Record no. 598. How do I cite this entry?

An Anglo-Saxon Heroic Poem

  • Genre/Type Descriptor(s)
    Translation from Old English
     
    Language(s)
    English
  • Translator
    Turner, Sharon
  • Contained in
    The History of the Manners, Landed Property, Government, Laws, Poetry, Literature, Religion, and Language of the Anglo-Saxons, by Sharon Turner
    Location Details
    Book VI, chapter IV; pages 398-408
    City
    London
    Publisher
    Longman, Hurst, Rees, and Orme
    Date
    1805
  • Relationships
    (Downstream) Excerpt(s) used in -> Beowulf, Liuzza, R. M. (1999 (copyright 2000))
  • Identifying Numbers
    Fry 2125; GR 534; MO2 1805.
     
    Descriptive Notes

    Book is xii + 520 pp. The title given in this record to Turner's Beowulf material is from Turner's table of contents; within the text (where it appears at the end of book VI ["Their Poetry, Literature, Arts and Sciences"], chap. IV) it has no separate title, being embedded in Turner's discussion whose comments are interspersed with extracts from the poem. Turner describes it as "a narration of the attempt of Beowulf to wreck the sæhthe or deadly feud on Hrothgar, for a homicide which he had committed" (398).

    Turner's work went through many later editions, which often added translations of new Beowulf passages. Fry's record 2125 gives a detailed listing of these (see also MO2 1823); thus far I have examined only the 1805 text.

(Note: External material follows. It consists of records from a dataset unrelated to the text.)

-- ==== Sys2Proof/Laws/KeepsPorts.lean ====
section
/-!
SUPPORT. Each operation and meaning of Machine/Ports.lean keeps what no command may lose and changes nothing but what it names.
-/
set_option Elab.async false
namespace Sys2Proof.Machine
open Sys2Proof
variable {M : Change} {S0 : State}

theorem keeps_resetReg {r : Reg} {i : Nat} {s : State} (hS : Keeps M S0 s) (hr : M.may r = true := by first | assumption | exact Change.may_of_le (by assumption) (by decide +kernel) | exact Change.may_ite (by assumption) (by decide +kernel) (by decide +kernel) | exact Change.may_ite_fld (by assumption) (by decide +kernel) (by decide +kernel) | exact Change.may_of_any (Change.any_of_le (by assumption) (by decide +kernel))) :
    Keeps M S0 (State.resetReg s r i) := by
  unfold State.resetReg
  repeat' (first | with_reducible assumption | with_reducible refine keeps_setReg ?_)

theorem keeps_resetSettings {p : Nat} {s : State} (h : Keeps M S0 s)
    (hM : Change.le { parts := [.path], anyReg := true } M = true := by first | assumption | exact Change.le_trans (by assumption) (by decide +kernel)) :
    Keeps M S0 (s.resetSettings p) := by
  unfold State.resetSettings
  dsimp only
  refine keeps_setPortState ?_
  refine keeps_setFld ?_
  refine keeps_setFld ?_
  refine keeps_resetReg ?_
  refine keeps_inPath ?_
  refine keeps_foldl ?_ ?_
  · refine keeps_foldl ?_ ?_
    · exact keeps_filter _ (keeps_foldl (keeps_keepRate h) fun _ _ h => keeps_keepRate h)
    · exact fun _ _ h => keeps_resetReg (keeps_resetReg (keeps_resetReg h))
  · exact fun _ _ h => keeps_resetReg h

theorem keeps_logDangling {p : Nat} {s : State} (hS : Keeps M S0 s)
    (hM : Change.le { parts := [.log] } M = true := by first | assumption | exact Change.le_trans (by assumption) (by decide +kernel)) :
    Keeps M S0 (State.logDangling s p) := by
  unfold State.logDangling
  dsimp only
  repeat' (first | with_reducible assumption | intro _ | with_reducible refine keeps_logEvent ?_ | with_reducible refine keeps_foldl ?_ ?_)

theorem keeps_forgetPort {p : Nat} {q : Nat} {s : State} (hS : Keeps M S0 s)
    (hM : Change.le { parts := [.tab] } M = true := by first | assumption | exact Change.le_trans (by assumption) (by decide +kernel)) :
    Keeps M S0 (State.forgetPort p s q) := by
  unfold State.forgetPort
  dsimp only
  repeat' (first | with_reducible assumption | intro _ | with_reducible refine keeps_flushAddr ?_ | with_reducible refine keeps_setNh ?_ | with_reducible refine keeps_bindPort ?_ | with_reducible refine keeps_foldl ?_ ?_ | (simp only [keeps_mk]; with_reducible refine keeps_upd ?_))

theorem keeps_removePort {p : Nat} {s : State} (hS : Keeps M S0 s)
    (hM : Change.le { parts := [.meet, .cnt, .log, .tab, .path], anyReg := true } M = true := by first | assumption | exact Change.le_trans (by assumption) (by decide +kernel)) :
    Keeps M S0 (State.removePort s p) := by
  unfold State.removePort
  dsimp only
  repeat' (first | with_reducible assumption | intro _ | with_reducible refine keeps_forQuads ?_ ?_ | with_reducible refine keeps_flush ?_ | with_reducible refine keeps_resetSettings ?_ | with_reducible refine keeps_logDangling ?_ | with_reducible refine keeps_forgetPort ?_)

theorem keeps_setReadBack {p : Nat} {s : State} (hS : Keeps M S0 s)
    (hM : Change.le { regs := [.dtQcfgRb] } M = true := by first | assumption | exact Change.le_trans (by assumption) (by decide +kernel)) :
    Keeps M S0 (State.setReadBack s p) := by
  unfold State.setReadBack
  dsimp only
  repeat' (first | with_reducible assumption | intro _ | with_reducible refine keeps_setReg ?_ | with_reducible refine keeps_foldl ?_ ?_)

theorem keeps_raiseQuanta {p : Nat} {s : State} (hS : Keeps M S0 s)
    (hM : Change.le { parts := [.log], regs := [.schClsQuant] } M = true := by first | assumption | exact Change.le_trans (by assumption) (by decide +kernel)) :
    Keeps M S0 (State.raiseQuanta s p) := by
  unfold State.raiseQuanta
  dsimp only
  repeat' (first | with_reducible assumption | intro _ | with_reducible refine keeps_setFld ?_ | with_reducible refine keeps_logEvent ?_ | with_reducible refine keeps_ite ?_ ?_ | with_reducible refine keeps_foldl ?_ ?_)

theorem keeps_portConfig {p : Nat} {mode : Nat} {en : Bool} {mfs : Nat} {addr : Nat} {pause : Bool} {s : State} (hS : Keeps M S0 s)
    (hM : Change.le { parts := [.meet, .cnt, .log, .tab, .path, .lanes, .out], anyReg := true } M = true := by first | assumption | exact Change.le_trans (by assumption) (by decide +kernel)) :
    Keeps M S0 (State.portConfig s p mode en mfs addr pause) := by
  unfold State.portConfig
  dsimp only
  repeat' (first | with_reducible assumption | intro _ | with_reducible refine keeps_setReg ?_ | with_reducible refine keeps_setFld ?_ | with_reducible refine keeps_setPortState ?_ | with_reducible refine keeps_recompute ?_ | with_reducible refine keeps_writePortCfg ?_ | with_reducible refine keeps_removePort ?_ | with_reducible refine keeps_setReadBack ?_ | with_reducible refine keeps_raiseQuanta ?_ | with_reducible refine keeps_ite ?_ ?_ | with_reducible refine keeps_foldl ?_ ?_)

theorem keeps_execPortConfig {p : Packet} {s : State} (hS : Keeps M S0 s)
    (hM : Change.le { parts := [.meet, .cnt, .pkts, .log, .tab, .path, .lanes, .out], anyReg := true } M = true := by first | assumption | exact Change.le_trans (by assumption) (by decide +kernel)) :
    KeepsOut M S0 (execPortConfig p s) := by
  unfold execPortConfig
  dsimp only
  repeat' (first | with_reducible assumption | intro _ | with_reducible refine keeps_Res_ok ?_ | with_reducible refine keeps_guarded ?_ ?_ | with_reducible refine keeps_runPacket ?_ ?_ | with_reducible refine keeps_portConfig ?_)

theorem keeps_setLlMask {p : Nat} {m : Nat} {s : State} (hS : Keeps M S0 s)
    (hM : Change.le { parts := [.path], regs := [.fcCfg, .fcStat] } M = true := by first | assumption | exact Change.le_trans (by assumption) (by decide +kernel)) :
    Keeps M S0 (State.setLlMask s p m) := by
  unfold State.setLlMask
  dsimp only
  repeat' (first | with_reducible assumption | intro _ | with_reducible refine keeps_setFld ?_ | with_reducible refine keeps_setFlow ?_ | with_reducible refine keeps_xoffCheck ?_ | with_reducible refine keeps_showPaused ?_ | with_reducible refine keeps_ite ?_ ?_ | with_reducible refine keeps_foldl ?_ ?_)

theorem keeps_askLl {k : ModeAsk} {s : State} (hS : Keeps M S0 s)
    (hM : Change.le { parts := [.path], regs := [.fcCfg, .fcStat] } M = true := by first | assumption | exact Change.le_trans (by assumption) (by decide +kernel)) :
    Keeps M S0 (State.askLl s k) := by
  unfold State.askLl
  repeat' (first | with_reducible assumption | intro _ | with_reducible refine keeps_setLlMask ?_ | with_reducible refine keeps_ite ?_ ?_)

theorem keeps_modePlan {k : ModeAsk} {s : State} (hS : Keeps M S0 s)
    (hM : Change.le { parts := [.path], regs := [.dtQcfgRsv, .fcCfg, .macMode, .qmQmode] } M = true := by first | assumption | exact Change.le_trans (by assumption) (by decide +kernel)) :
    Keeps M S0 (State.modePlan s k) := by
  unfold State.modePlan
  dsimp only
  repeat' (first | with_reducible assumption | intro _ | with_reducible refine keeps_setReg ?_ | with_reducible refine keeps_setFld ?_ | with_reducible refine keeps_recompute ?_ | with_reducible refine keeps_ite ?_ ?_)

theorem keeps_modeNow {k : ModeAsk} {s : State} (hS : Keeps M S0 s)
    (hM : Change.le { parts := [.meet, .cnt, .path], regs := [.dtQcfgRsv, .fcCfg, .fcStat, .gclOperPos, .macLink, .macMode, .macModeStat, .macStat, .pcsState, .qmPortStat, .qmQmode, .qmStat] } M = true := by first | assumption | exact Change.le_trans (by assumption) (by decide +kernel)) :
    Keeps M S0 (State.modeNow s k) := by
  unfold State.modeNow
  dsimp only
  repeat' (first | with_reducible assumption | intro _ | with_reducible refine keeps_writeMode ?_ | with_reducible refine keeps_writeDeep ?_ | with_reducible refine keeps_recompute ?_ | with_reducible refine keeps_askLl ?_ | with_reducible refine keeps_ite ?_ ?_)

theorem keeps_modeLater {k : ModeAsk} {forced : Nat} {s : State} (hS : Keeps M S0 s)
    (hM : Change.le { parts := [.tick, .meet, .log, .path], regs := [.dtQcfgRsv, .fcCfg, .fcStat, .qmQmode, .tickSchAct, .tickSchAddr, .tickSchData, .tickSchMissed, .tickSchTgt] } M = true := by first | assumption | exact Change.le_trans (by assumption) (by decide +kernel)) :
    Keeps M S0 (State.modeLater s k forced).1 := by
  unfold State.modeLater
  dsimp only
  repeat' (first | with_reducible assumption | intro _ | with_reducible refine keeps_recompute ?_ | with_reducible refine keeps_acceptHeld ?_ | with_reducible refine keeps_askLl ?_ | with_reducible refine keeps_ite ?_ ?_)

theorem keeps_execPortModeSet {p : Packet} {s : State} (hS : Keeps M S0 s)
    (hM : Change.le { parts := [.tick, .meet, .cnt, .pkts, .log, .path], regs := [.dtQcfgRsv, .fcCfg, .fcStat, .gclOperPos, .macLink, .macMode, .macModeStat, .macStat, .pcsState, .qmPortStat, .qmQmode, .qmStat, .tickSchAct, .tickSchAddr, .tickSchData, .tickSchMissed, .tickSchTgt] } M = true := by first | assumption | exact Change.le_trans (by assumption) (by decide +kernel)) :
    KeepsOut M S0 (execPortModeSet p s) := by
  unfold execPortModeSet
  dsimp only
  repeat' (first | with_reducible assumption | intro _ | with_reducible refine keeps_Res_ok ?_ | with_reducible refine keeps_guarded ?_ ?_ | with_reducible refine keeps_runPacket ?_ ?_ | with_reducible refine keeps_modeNow ?_ | with_reducible refine keeps_modeLater ?_ | with_reducible refine keeps_ite_res ?_ ?_)

theorem keeps_execPortModeGet {p : Packet} {s : State} (hS : Keeps M S0 s)
    (hM : Change.le { parts := [.pkts, .log] } M = true := by first | assumption | exact Change.le_trans (by assumption) (by decide +kernel)) :
    KeepsOut M S0 (execPortModeGet p s) := by
  unfold execPortModeGet
  dsimp only
  repeat' (first | with_reducible assumption | intro _ | with_reducible refine keeps_Res_ok ?_ | with_reducible refine keeps_guarded ?_ ?_ | with_reducible refine keeps_runPacket ?_ ?_)

theorem keeps_execPortStatusGet {p : Packet} {s : State} (hS : Keeps M S0 s)
    (hM : Change.le { parts := [.pkts, .log] } M = true := by first | assumption | exact Change.le_trans (by assumption) (by decide +kernel)) :
    KeepsOut M S0 (execPortStatusGet p s) := by
  unfold execPortStatusGet
  dsimp only
  repeat' (first | with_reducible assumption | intro _ | with_reducible refine keeps_Res_ok ?_ | with_reducible refine keeps_guarded ?_ ?_ | with_reducible refine keeps_runPacket ?_ ?_)

theorem keeps_execWakeSet {p : Packet} {s : State} (hS : Keeps M S0 s)
    (hM : Change.le { parts := [.pkts, .log], regs := [.macWakeCtl, .macWakeMask, .macWakePcfg] } M = true := by first | assumption | exact Change.le_trans (by assumption) (by decide +kernel)) :
    KeepsOut M S0 (execWakeSet p s) := by
  unfold execWakeSet
  dsimp only
  repeat' (first | with_reducible assumption | intro _ | with_reducible refine keeps_setReg ?_ | with_reducible refine keeps_setFld ?_ | with_reducible refine keeps_Res_ok ?_ | with_reducible refine keeps_guarded ?_ ?_ | with_reducible refine keeps_runPacket ?_ ?_ | with_reducible refine keeps_foldl ?_ ?_)

end Sys2Proof.Machine
end

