/-! ### Routes only end, and another port's state stands -/

/-- ROOT, the state of port `k` and the ports of routes stand; a route that has ended stays so. -/
structure RoutesEnd (k : Nat) (s t : State) : Prop where
  wf : RegsWf s → RegsWf t
  isRoot : RegsWf s → t.flag F.rlStat_ROOT 0 = s.flag F.rlStat_ROOT 0
  stat : RegsWf s → t.reg .rlPortStat k = s.reg .rlPortStat k
  port : RegsWf s → ∀ n, t.fld F.rlRoute_PORT n = s.fld F.rlRoute_PORT n
  valid : RegsWf s → ∀ n, s.flag F.rlRoute_VALID n = false → t.flag F.rlRoute_VALID n = false

theorem RoutesEnd.of_regs (h : t.regs = s.regs) : RoutesEnd k s t :=
  ⟨fun hw => by rw [RegsWf, h]; exact hw, fun _ => flag_of_regs h _ _, fun _ => reg_of_regs h _ _, fun _ n => fld_of_regs h _ n,
    fun _ n hn => (flag_of_regs h _ n).trans hn⟩

theorem RoutesEnd.refl (k : Nat) (s : State) : RoutesEnd k s s := .of_regs rfl

theorem RoutesEnd.trans (h : RoutesEnd k s t) (h' : RoutesEnd k t u) : RoutesEnd k s u :=
  ⟨fun hw => h'.wf (h.wf hw), fun hw => (h'.isRoot (h.wf hw)).trans (h.isRoot hw), fun hw => (h'.stat (h.wf hw)).trans (h.stat hw),
    fun hw n => (h'.port (h.wf hw) n).trans (h.port hw n), fun hw n hn => h'.valid (h.wf hw) n (h.valid hw n hn)⟩

theorem RoutesEnd.ite (c : Prop) [Decidable c] (ht : RoutesEnd k s t) (hu : RoutesEnd k s u) : RoutesEnd k s (if c then t else u) := by
  split
  · exact ht
  · exact hu

theorem RoutesEnd.foldl {α : Type} {f : State → α → State} (l : List α) (hf : ∀ m a, a ∈ l → RoutesEnd k m (f m a)) (s : State) :
    RoutesEnd k s (l.foldl f s) := by
  induction l generalizing s with
  | nil => exact .refl k s
  | cons a l ih => exact (hf s a List.mem_cons_self).trans (ih (fun m b hb => hf m b (List.mem_cons_of_mem a hb)) (f s a))

/-- A register beside those of the routes is written. -/
theorem routesEnd_setReg {r : Reg} {i : Nat} (hroot : r ≠ .rlStat) (hroute : r ≠ .rlRoute) (hstat : ¬ (r = .rlPortStat ∧ i = k)) (v : Word) :
    RoutesEnd k s (s.setReg r i v) where
  wf hw := wf_setReg hw _ _ _
  isRoot hw := flag_of_reg (f := F.rlStat_ROOT) (reg_setReg_ne hw _ fun hk => hroot hk.1.symm)
  stat hw := reg_setReg_ne hw _ fun hk => hstat ⟨hk.1.symm, hk.2.symm⟩
  port hw _ := fld_of_reg (f := F.rlRoute_PORT) (reg_setReg_ne hw _ fun hk => hroute hk.1.symm)
  valid hw _ hn := (flag_of_reg (f := F.rlRoute_VALID) (reg_setReg_ne hw _ fun hk => hroute hk.1.symm)).trans hn

/-- A flag of RL_STAT beside ROOT is raised. -/
theorem routesEnd_raise {f : Fld} (hreg : f.reg = .rlStat) (hroot : f.apart F.rlStat_ROOT = true) : RoutesEnd k s (s.raise f 0) where
  wf hw := wf_raise hw _ _
  isRoot hw := flag_raise_apart hw hroot 0 0
  stat hw := reg_raise_ne hw fun hk => by simp [hreg] at hk
  port hw _ := fld_of_reg (f := F.rlRoute_PORT) (reg_raise_ne hw fun hk => by simp [hreg, F.rlRoute_PORT] at hk)
  valid hw _ hn := (flag_of_reg (f := F.rlRoute_VALID) (reg_raise_ne hw fun hk => by simp [hreg, F.rlRoute_VALID] at hk)).trans hn

/-- A route ends. -/
theorem routesEnd_unrouted (k n : Nat) (s : State) : RoutesEnd k s (s.setFld F.rlRoute_VALID n 0) where
  wf hw := wf_setFld hw _ _ _
  isRoot hw := flag_setFld_apart hw (by decide) n 0 0
  stat hw := reg_setFld_ne hw _ (by simp [F.rlRoute_VALID])
  port hw j := fld_setFld_apart hw (by decide) n 0 j
  valid hw j hj := by
    by_cases hjn : j = n
    · subst hjn
      exact flag_setFld_zero hw (by decide) j
    · refine Eq.trans (flag_of_reg (f := F.rlRoute_VALID) ?_) hj
      exact reg_setFld_ne hw _ fun hk => hjn hk.2

theorem routesEnd_setRoutable (k n : Nat) (s : State) : RoutesEnd k s (s.setRoutable n false) := by
  have hput : ∀ r : Reg, r = .rlNodeValidLo ∨ r = .rlNodeValidHi → RoutesEnd k s (s.clearBit r 0 (n % 32)) := by
    rintro r (rfl | rfl)
    · exact routesEnd_setReg (by decide) (by decide) (by simp) _
    · exact routesEnd_setReg (by decide) (by decide) (by simp) _
  exact hput _ (by split; exacts [Or.inl rfl, Or.inr rfl])

theorem sendSeq_regs (s : State) (k : Nat) (x : RlPacket) : (s.sendSeq k x).regs = s.regs := by
  rw [sendSeq_eq]
  split
  · rfl
  · rfl

theorem fanResult_regs (s : State) (f : FanOut) (status handle : Nat) : (s.fanResult f status handle).regs = s.regs := by
  unfold State.fanResult State.stepJob
  dsimp only
  split
  · rfl
  · split
    · rw [answer_regs]
    · rfl

theorem routesEnd_unroute (k : Nat) (s : State) (ns : List Nat) : RoutesEnd k s (s.unroute ns) :=
  .foldl ns (fun m n _ => routesEnd_unrouted k n m) s

theorem routesEnd_unroutable (k : Nat) (s : State) (ns : List Nat) : RoutesEnd k s (s.unroutable ns) :=
  .foldl ns (fun m n _ => routesEnd_setRoutable k n m) s

theorem routesEnd_topoShown (k : Nat) (s : State) (ns : List Nat) : RoutesEnd k s (s.topoShown ns) :=
  .ite _ (.refl k s) (routesEnd_raise rfl (by decide))

theorem routesEnd_fansFail (k : Nat) (s : State) (ns : List Nat) : RoutesEnd k s (s.fansFail ns) :=
  .foldl _ (fun m f _ => .of_regs (fanResult_regs m f _ _)) s

theorem routesEnd_loseNodes (k mask : Nat) (s : State) : RoutesEnd k s (s.loseNodes mask) := by
  have hunroute := routesEnd_unroute k s (onesOf 64 mask)
  rw [loseNodes_eq]
  exact .ite _ hunroute (((hunroute.trans (routesEnd_unroutable k _ _)).trans (routesEnd_topoShown k _ _)).trans (routesEnd_fansFail k _ _))

theorem sendLost_regs (s : State) (mask : Nat) : (s.sendLost mask).regs = s.regs := by
  unfold State.sendLost
  split
  · split
    · rfl
    · exact sendSeq_regs _ _ _
  · rfl

theorem routesEnd_leaveActive (k j was : Nat) (s : State) : RoutesEnd k s (s.leaveActive j was) := by
  have hempty : RoutesEnd k s (s.linkEmptied j) := .of_regs rfl
  rw [leaveActive_eq]
  exact .ite _ ((hempty.trans (routesEnd_loseNodes k _ _)).trans (.of_regs (sendLost_regs _ _))) hempty

theorem reportChild_regs (s : State) : s.reportChild.regs = s.regs := by
  unfold State.reportChild
  split
  · split
    · rw [draw_regs, sendSeq_regs]
    · rfl
  · rfl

    The samples of text given by Turner begin:

    Beowulf was illustrious;
    The fruit wide sprang
    Of the progeny of the Scyldæ;
    The shade of the lands
    In Swascedi.

    Him in his time again,
    As they were accustomed,
    His voluntary companions,
    His people followed
    When he knew of battle.
    With deeds of praise,
    Every where among the nations
    Shall the hero flourish. (399)

    And end:

    "Art thou Beowulf
    He that with such profit
    Dwells in the expansive sea,
    Amid the contests of the ocean?
    There yet for riches go!
    You try for deceitful glory
    In deep waters.—
    Nor can any man,
    Whether dear or odious,
    Restrain you from the sorrowful path—
    There yet with eye-streams
    To the miserable you flourish:
    You meet in the sea-street;
    You oppress with your hands;
    You glide over the ocean's waves;
    The fury of winter rages,
    Yet on the watery domain
    Seven nights have ye toiled." (408)

     
    Scholarship

    • Hugh Magennis, Translating Beowulf: Modern Versions in English Verse (Cambridge: D. S. Brewer, 2011), 47-48.

     
    Authentication

    BAM, from digital images of a copy at the University of Michgan, via Hathitrust.org.